-- Material provided --
/---

/-- The laws in a state that has neither a result nor an error. -/
theorem StateLaws.of_running {t : State} (herr : t.err = none) (hout : t.lenOut = 0)
    (hdone : t.phase ≠ .done) (hfailed : t.phase ≠ .failed) (hcap : t.wlen.toNat ≤ t.config.CAP)
    (hcbc : t.phase = .process → (t.op = 0x04#8 ∨ t.op = 0x05#8) →
      t.idx.toNat < t.nblk.toNat ∧ t.nblk.toNat * t.config.L = t.wlen.toNat) : StateLaws t where
  errIffFailed := iff_of_false (not_not.mpr herr) hfailed
  lenOutOutsideDone := fun _ => hout
  lenOutLe := ⟨by simp [hout], hcap⟩
  failedIsClear := fun hp => absurd hp hfailed
  cbcProcess := fun hp hop => by
    obtain ⟨hlt, hmul⟩ := hcbc hp hop
    exact ⟨hlt, by omega, hmul⟩
  encDone := fun hp => absurd hp hdone
  stateNot7 := t.statusWord_ne_seven

/-- An engine step from one such state to another. -/
theorem StateLaws.step_running {s t : State} (h : StateLaws s) (hs : s.phase ≠ .done ∧ s.phase ≠ .failed)
    (ht : t.phase ≠ .done ∧ t.phase ≠ .failed) (herr : t.err = s.err) (hout : t.lenOut = s.lenOut)
    (hcap : t.wlen.toNat ≤ t.config.CAP)
    (hcbc : t.phase = .process → (t.op = 0x04#8 ∨ t.op = 0x05#8) →
      t.idx.toNat < t.nblk.toNat ∧ t.nblk.toNat * t.config.L = t.wlen.toNat) : StateLaws t :=
  .of_running (herr.trans (h.err_none hs.2)) (hout.trans (h.lenOutOutsideDone hs.1)) ht.1 ht.2 hcap hcbc

/-- The laws in DONE. -/
theorem StateLaws.of_done {t : State} (hp : t.phase = .done) (herr : t.err = none)
    (hout : t.lenOut.toNat ≤ t.wlen.toNat) (hcap : t.wlen.toNat ≤ t.config.CAP)
    (henc : t.op = 0x04#8 → t.idx = t.nblk ∧ t.lenOut = t.wlen ∧ t.wlen.toNat = t.nblk.toNat * t.config.L) :
    StateLaws t where
  errIffFailed := iff_of_false (not_not.mpr herr) (by simp [hp])
  lenOutOutsideDone := fun hne => absurd hp hne
  lenOutLe := ⟨hout, hcap⟩
  failedIsClear := fun hf => by simp [hp] at hf
  cbcProcess := fun hpr => by simp [hp] at hpr
  encDone := fun _ => henc
  stateNot7 := t.statusWord_ne_seven

/-- A and B, their lengths and the schedule are no part of the laws of R44. -/
theorem StateLaws.of_operands {s : State} (h : StateLaws s) (lenA lenB : Word) (a b : Memory) (es : List Event) :
    StateLaws { s with lenA := lenA, lenB := lenB, a := a, b := b, events := es } :=
  ⟨h.errIffFailed, h.lenOutOutsideDone, h.lenOutLe, h.failedIsClear, h.cbcProcess, h.encDone, h.stateNot7⟩

/-! ### What the invariant says of a command in a state -/

theorem State.op_eq_enc_iff {s : State} {i : Instr} (hd : decode s.cmd = .ok i) :
    s.op = 0x04#8 ↔ i = .cbcEnc := by
  rw [State.op, opField_of_decode hd]
  cases i <;> simp [Instr.opcode]

theorem State.op_eq_dec_iff {s : State} {i : Instr} (hd : decode s.cmd = .ok i) :
    s.op = 0x05#8 ↔ i = .cbcDec := by
  rw [State.op, opField_of_decode hd]
  cases i <;> simp [Instr.opcode]

/-- In a quiescent state no command is owed anything. -/
theorem pathLaw.of_quiescent {s : State} (hb : s.busy = false) : pathLaw s := by
  cases hp : s.phase with
  | idle | done | failed => simp only [pathLaw, hp]
  | validate | pad | process | unpad => simp [State.busy, hp, Phase.busy] at hb

theorem pathLaw.validate {s : State} (h : pathLaw s) (hp : s.phase = .validate) :
    s.idx = 0 ∧ s.nblk = 0 ∧ s.wlen = 0 := by
  simpa only [pathLaw, hp] using h

theorem pathLaw.pad_pad {s : State} (h : pathLaw s) (hp : s.phase = .pad) {bl : BitVec 8}
    (hd : decode s.cmd = .ok (.pad bl)) : s.wlen = 0 ∧ s.paddedLen (blockLen bl) ≤ s.config.CAP := by
  simp only [pathLaw, hp, hd] at h
  obtain ⟨-, -, hwlen, ⟨bl', hbl, hfit⟩ | ⟨henc, -, -⟩⟩ := h
  · cases hbl
    exact ⟨hwlen, hfit⟩
  · cases henc

theorem pathLaw.pad_cbcEnc {s : State} (h : pathLaw s) (hp : s.phase = .pad) (hd : decode s.cmd = .ok .cbcEnc) :
    s.idx = 0 ∧ s.wlen = 0 ∧ s.lenB.toNat = s.config.L ∧ s.paddedLen s.config.L ≤ s.config.CAP := by
  simp only [pathLaw, hp, hd] at h
  obtain ⟨hidx, -, hwlen, ⟨bl, hbl, -⟩ | ⟨-, hlenB, hfit⟩⟩ := h
  · cases hbl
  · exact ⟨hidx, hwlen, hlenB, hfit⟩

theorem pathLaw.process_xor {s : State} (h : pathLaw s) (hp : s.phase = .process) (hd : decode s.cmd = .ok .xor) :
    s.wlen = 0 ∧ s.lenA.toNat ≤ s.config.CAP := by
  simp only [pathLaw, hp, hd] at h
  obtain ⟨-, hwlen, -, hfit⟩ | ⟨henc, -⟩ | ⟨hdec, -⟩ := h
  · exact ⟨hwlen, hfit⟩
  · cases henc
  · cases hdec

theorem pathLaw.process_cbcEnc {s : State} (h : pathLaw s) (hp : s.phase = .process)
    (hd : decode s.cmd = .ok .cbcEnc) : s.lenB.toNat = s.config.L ∧ s.wlen.toNat = s.paddedLen s.config.L := by
  simp only [pathLaw, hp, hd] at h
  obtain ⟨hxor, -⟩ | ⟨-, hlens⟩ | ⟨hdec, -⟩ := h
  · cases hxor
  · exact hlens
  · cases hdec

theorem pathLaw.process_cbcDec {s : State} (h : pathLaw s) (hp : s.phase = .process)
    (hd : decode s.cmd = .ok .cbcDec) : s.lenB.toNat = s.config.L ∧ s.wlen = s.lenA := by
  simp only [pathLaw, hp, hd] at h
  obtain ⟨hxor, -⟩ | ⟨henc, -⟩ | ⟨-, hlens⟩ := h
  · cases hxor
  · cases henc
  · exact hlens
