-- ==== Sys2Proof/Machine/Sha1.lean ====
section
/-!
DEFINITION. SHA-1 and HMAC-SHA1 on byte strings (R140 to R151 42_hmac_sha1.md).
-/

namespace Sys2Proof.Machine

/-- Five hash words: the chaining value H0..H4, and the working variables a..e of a compression. -/
structure Hash where
  h0 : Word
  h1 : Word
  h2 : Word
  h3 : Word
  h4 : Word
  deriving DecidableEq, Repr

/-- `ROTL_n`, for 0 < n < 32 (R140). -/
def rotl (n : Nat) (x : Word) : Word := (x <<< n) ||| (x >>> (32 - n))

/-- The number of zero bytes of the padding: the least `k` with `(ℓ + 1 + k) mod 64 = 56` (R141). -/
def padZeros (len : Nat) : Nat := (119 - len % 64) % 64

/-- `M ∥ 0x80 ∥ 0x00^k ∥ be_bytes_8(8·ℓ)` (R141). -/
def sha1Pad (m : List Byte) : List Byte :=
  m ++ [0x80#8] ++ List.replicate (padZeros m.length) 0x00#8 ++ beBytes8 (BitVec.ofNat 64 (8 * m.length))

/-- The big-endian words of a string whose length is a multiple of 4 (R140, R142). -/
def wordsOfBytes : List Byte → List Word
  | b0 :: b1 :: b2 :: b3 :: rest => beWord b0 b1 b2 b3 :: wordsOfBytes rest
  | _ => []

/-- The first `n` blocks of 16 words (R142). -/
def blocksOf : Nat → List Word → List (List Word)
  | 0, _ => []
  | n + 1, ws => ws.take 16 :: blocksOf n (ws.drop 16)

/-- The initial hash value (R143). -/
def sha1Init : Hash := ⟨0x67452301#32, 0xEFCDAB89#32, 0x98BADCFE#32, 0x10325476#32, 0xC3D2E1F0#32⟩

/-- The round constant `K_t` (R144). -/
def roundConst (t : Nat) : Word :=
  if t ≤ 19 then 0x5A827999#32
  else if t ≤ 39 then 0x6ED9EBA1#32
  else if t ≤ 59 then 0x8F1BBCDC#32
  else 0xCA62C1D6#32

/-- The round function `f_t(b, c, d)` (R145): Ch, Parity, Maj, Parity. -/
def roundFun (t : Nat) (b c d : Word) : Word :=
  if t ≤ 19 then (b &&& c) ^^^ (~~~b &&& d)
  else if t ≤ 39 then b ^^^ c ^^^ d
  else if t ≤ 59 then (b &&& c) ^^^ (b &&& d) ^^^ (c &&& d)
  else b ^^^ c ^^^ d

/-- `n` more words of the message schedule, on the words so far with the newest first: `W_t` is
`ROTL_1(W_{t-3} XOR W_{t-8} XOR W_{t-14} XOR W_{t-16})` (R146). -/
def extendSchedule : Nat → List Word → List Word
  | 0, ws => ws
  | n + 1, ws =>
    extendSchedule n
      (rotl 1 (ws.getD 2 0#32 ^^^ ws.getD 7 0#32 ^^^ ws.getD 13 0#32 ^^^ ws.getD 15 0#32) :: ws)

/-- `W_0` to `W_79` of a 16-word block (R146). -/
def schedule (block : List Word) : List Word := (extendSchedule 64 block.reverse).reverse

/-- Round `t` of the compression with schedule word `w` (R147). -/
def sha1Round (t : Nat) (w : Word) (h : Hash) : Hash :=
  ⟨rotl 5 h.h0 + roundFun t h.h1 h.h2 h.h3 + h.h4 + roundConst t + w, h.h0, rotl 30 h.h1, h.h2, h.h3⟩

/-- The rounds from `t` on, one per schedule word (R147). -/
def sha1Rounds : List Word → Nat → Hash → Hash
  | [], _, h => h
  | w :: ws, t, h => sha1Rounds ws (t + 1) (sha1Round t w h)

/-- The compression of one block (R147). -/
def sha1Compress (h : Hash) (block : List Word) : Hash :=
  let g := sha1Rounds (schedule block) 0 h
  ⟨h.h0 + g.h0, h.h1 + g.h1, h.h2 + g.h2, h.h3 + g.h3, h.h4 + g.h4⟩

/-- `SHA1(M)` (R148), 20 bytes. -/
def sha1 (m : List Byte) : List Byte :=
  let ws := wordsOfBytes (sha1Pad m)
  let h := (blocksOf (ws.length / 16) ws).foldl sha1Compress sha1Init
  beBytes [h.h0, h.h1, h.h2, h.h3, h.h4]

/-- `K0 = K ∥ 0x00^(64 - len(K))` (R149). Both keys of the block are 32 bytes; no key is longer than 64. -/
def hmacKeyBlock (key : List Byte) : List Byte := key ++ List.replicate (64 - key.length) 0x00#8

/-- `HMAC_SHA1(K, m) = SHA1((K0 XOR opad) ∥ SHA1((K0 XOR ipad) ∥ m))` (R150, R151). -/
@[irreducible] def hmacSha1 (key msg : List Byte) : List Byte :=
  let k0 := hmacKeyBlock key
  sha1 (xorBytes k0 (List.replicate 64 0x5C#8) ++ sha1 (xorBytes k0 (List.replicate 64 0x36#8) ++ msg))

end Sys2Proof.Machine
end

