-- ==== Sys2Proof/Machine/Engine.lean ====
section
/-!
DEFINITION. The engine's turn: when it comes, and what it does (R20, R41 10_state.md; R68 20_memory.md; R243
60_exceptions.md; R276 70_reset_and_hazards.md).
-/

namespace Sys2Proof.Machine

/-- The engine moves next when it is busy and the running command outlasts no further host transaction: its lag
is used up, or the host has nothing more to issue (R73 20_memory.md: "the pending completion must still be
taken"). -/
def engineTurn (s : State) : Bool := s.busy && (s.lag == 0 || s.pending.isEmpty)

/-- The running command completes (R243): the latched word is decoded (R81) and its command run, or ILLEGAL_CMD
reported (R255). An idle engine does nothing. -/
def runEngine (s : State) : Host.Outcome State Fault Refusal :=
  match s.eng with
  | .idle => .next s
  | .busy w =>
    match decodeWord w with
    | .ok i => exec i s
    | .error _ => illegalCommand w s

/-- The outside world's turn: its next input. One that a running command outlasts uses up one of its lag. With
no input left an idle block keeps every register (R254 60_exceptions.md). -/
def runHost (s : State) : Host.Outcome State Fault Refusal :=
  match s.pending with
  | [] => .next s
  | inp :: rest => takeInput inp { s with pending := rest, lag := s.lag - 1 }

/-- `w` as the accepted CMD word of an engine whose turn is next: BUSY = 1 and DONE = 0, as acceptance leaves
them (R80 30_encoding.md), with no lag. -/
def State.placeCommand (w : Word) (s : State) : State := { s with eng := .busy w, done := false, lag := 0 }

end Sys2Proof.Machine
end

\---

-- Exercise requirements --
Beginning with the line containing "DEFINITION. SHA-1 and" in the material above, copy every line exactly until you have copied the line containing "of the compression".

-- Expected output --
DEFINITION. SHA-1 and HMAC-SHA1 on byte strings (R140 to R151 42_hmac_sha1.md).
-/

namespace Sys2Proof.Machine

/-- Five hash words: the chaining value H0..H4, and the working variables a..e of a compression. -/
structure Hash where
  h0 : Word
  h1 : Word
  h2 : Word
  h3 : Word
  h4 : Word
  deriving DecidableEq, Repr

/-- `ROTL_n`, for 0 < n < 32 (R140). -/
def rotl (n : Nat) (x : Word) : Word := (x <<< n) ||| (x >>> (32 - n))

/-- The number of zero bytes of the padding: the least `k` with `(ℓ + 1 + k) mod 64 = 56` (R141). -/
def padZeros (len : Nat) : Nat := (119 - len % 64) % 64

/-- `M ∥ 0x80 ∥ 0x00^k ∥ be_bytes_8(8·ℓ)` (R141). -/
def sha1Pad (m : List Byte) : List Byte :=
  m ++ [0x80#8] ++ List.replicate (padZeros m.length) 0x00#8 ++ beBytes8 (BitVec.ofNat 64 (8 * m.length))

/-- The big-endian words of a string whose length is a multiple of 4 (R140, R142). -/
def wordsOfBytes : List Byte → List Word
  | b0 :: b1 :: b2 :: b3 :: rest => beWord b0 b1 b2 b3 :: wordsOfBytes rest
  | _ => []

/-- The first `n` blocks of 16 words (R142). -/
def blocksOf : Nat → List Word → List (List Word)
  | 0, _ => []
  | n + 1, ws => ws.take 16 :: blocksOf n (ws.drop 16)

/-- The initial hash value (R143). -/
def sha1Init : Hash := ⟨0x67452301#32, 0xEFCDAB89#32, 0x98BADCFE#32, 0x10325476#32, 0xC3D2E1F0#32⟩

/-- The round constant `K_t` (R144). -/
def roundConst (t : Nat) : Word :=
  if t ≤ 19 then 0x5A827999#32
  else if t ≤ 39 then 0x6ED9EBA1#32
  else if t ≤ 59 then 0x8F1BBCDC#32
  else 0xCA62C1D6#32

/-- The round function `f_t(b, c, d)` (R145): Ch, Parity, Maj, Parity. -/
def roundFun (t : Nat) (b c d : Word) : Word :=
  if t ≤ 19 then (b &&& c) ^^^ (~~~b &&& d)
  else if t ≤ 39 then b ^^^ c ^^^ d
  else if t ≤ 59 then (b &&& c) ^^^ (b &&& d) ^^^ (c &&& d)
  else b ^^^ c ^^^ d

/-- `n` more words of the message schedule, on the words so far with the newest first: `W_t` is
`ROTL_1(W_{t-3} XOR W_{t-8} XOR W_{t-14} XOR W_{t-16})` (R146). -/
def extendSchedule : Nat → List Word → List Word
  | 0, ws => ws
  | n + 1, ws =>
    extendSchedule n
      (rotl 1 (ws.getD 2 0#32 ^^^ ws.getD 7 0#32 ^^^ ws.getD 13 0#32 ^^^ ws.getD 15 0#32) :: ws)

/-- `W_0` to `W_79` of a 16-word block (R146). -/
def schedule (block : List Word) : List Word := (extendSchedule 64 block.reverse).reverse

/-- Round `t` of the compression with schedule word `w` (R147). -/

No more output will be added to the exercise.